▶ [Task to complete] From the entries below, transcribe exactly the lines between the line holding "rcases cycle_next_cases answer" and the line holding "stay too. -/", inclusive; skip all other lines.

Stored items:

theorem cycle_keeps_reserved (answer : cycle now s = .next t) (protect : s.params.protectLow = true) {a : Nat}
    (reserved : a < 0x200) : t.byteAt a = s.byteAt a := by
  rcases cycle_next_cases answer with rfl | ⟨-, rfl | ⟨i, executed⟩⟩
  · rfl
  · rfl
  · exact exec_keeps_reserved executed protect reserved

/-- Settles O15: the bytes stay, and their reset content with the parameters, which stay too. -/
theorem reservedRangeNeverWritten : Obligations.ReservedRangeNeverWritten := by
  unfold Obligations.ReservedRangeNeverWritten
  intro now s t protect answer
  have kept : ∀ a, a < 0x200 → t.byteAt a = s.byteAt a := fun a => cycle_keeps_reserved answer protect
  obtain ⟨-, params_eq, -⟩ := cycleKeepsKeysParamsLatch now s t answer
  refine ⟨kept, fun intact a reserved => ?_⟩
  rw [kept a reserved, params_eq, intact a reserved]

end Sys2Proof.Machine
end

section
/-! The state that no instruction reads (spec/10_state.md R26, R28, R30, R31). -/

namespace Sys2Proof.Machine

/-- The state with other values of the sound timer, `dirty`, the reference time and the latch. -/
def State.withHidden (s : State) (b : Byte) (d : Bool) (r : Time) (h : Option FaultCode) : State :=
  (((s.withST b).withDirty d).withTRef r).withHalted h

/-- What is left of a state when those four are put at fixed values. -/
def State.visible (s : State) : State := s.withHidden 0 false 0 none

/-- The instruction has the same outcome on `u` as on `s`: the same fault, or next states alike in what is visible. -/
def RunsAlike (i : Instr) (s u : State) : Prop :=
  (∀ f, exec i s = .fault f → exec i u = .fault f) ∧
    ∀ t, exec i s = .next t → ∃ t', exec i u = .next t' ∧ t'.visible = t.visible

variable {i : Instr} {s u s' u' : State}

theorem runsAlike_of_next (on_s : exec i s = .next s') (on_u : exec i u = .next u')
    (alike : u'.visible = s'.visible) : RunsAlike i s u := by
  refine ⟨fun f fault => ?_, fun t answer => ⟨u', on_u, ?_⟩⟩
  · cases on_s.symm.trans fault
  · rw [alike, next_unique on_s answer]

theorem runsAlike_of_fault {f : Fault} (on_s : exec i s = .fault f) (on_u : exec i u = .fault f) :
    RunsAlike i s u := by
  refine ⟨fun g fault => on_u.trans (on_s.symm.trans fault), fun t answer => ?_⟩
  cases on_s.symm.trans answer

/-- Laying bytes does not read the hidden state. -/
theorem placeBytes_withHidden_visible (s : State) (b : Byte) (d : Bool) (r : Time) (h : Option FaultCode) (a : Nat)
    (bs : List Byte) : ((s.withHidden b d r h).placeBytes a bs).visible = (s.placeBytes a bs).visible := by
  have same_mem : ((s.withHidden b d r h).placeBytes a bs).mem = (s.placeBytes a bs).mem :=
    placeBytes_congr bs a rfl rfl
  rw [placeBytes_withMem bs (s.withHidden b d r h), placeBytes_withMem bs s, same_mem]
  rfl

▶ [Solution]
  rcases cycle_next_cases answer with rfl | ⟨-, rfl | ⟨i, executed⟩⟩
  · rfl
  · rfl
  · exact exec_keeps_reserved executed protect reserved

/-- Settles O15: the bytes stay, and their reset content with the parameters, which stay too. -/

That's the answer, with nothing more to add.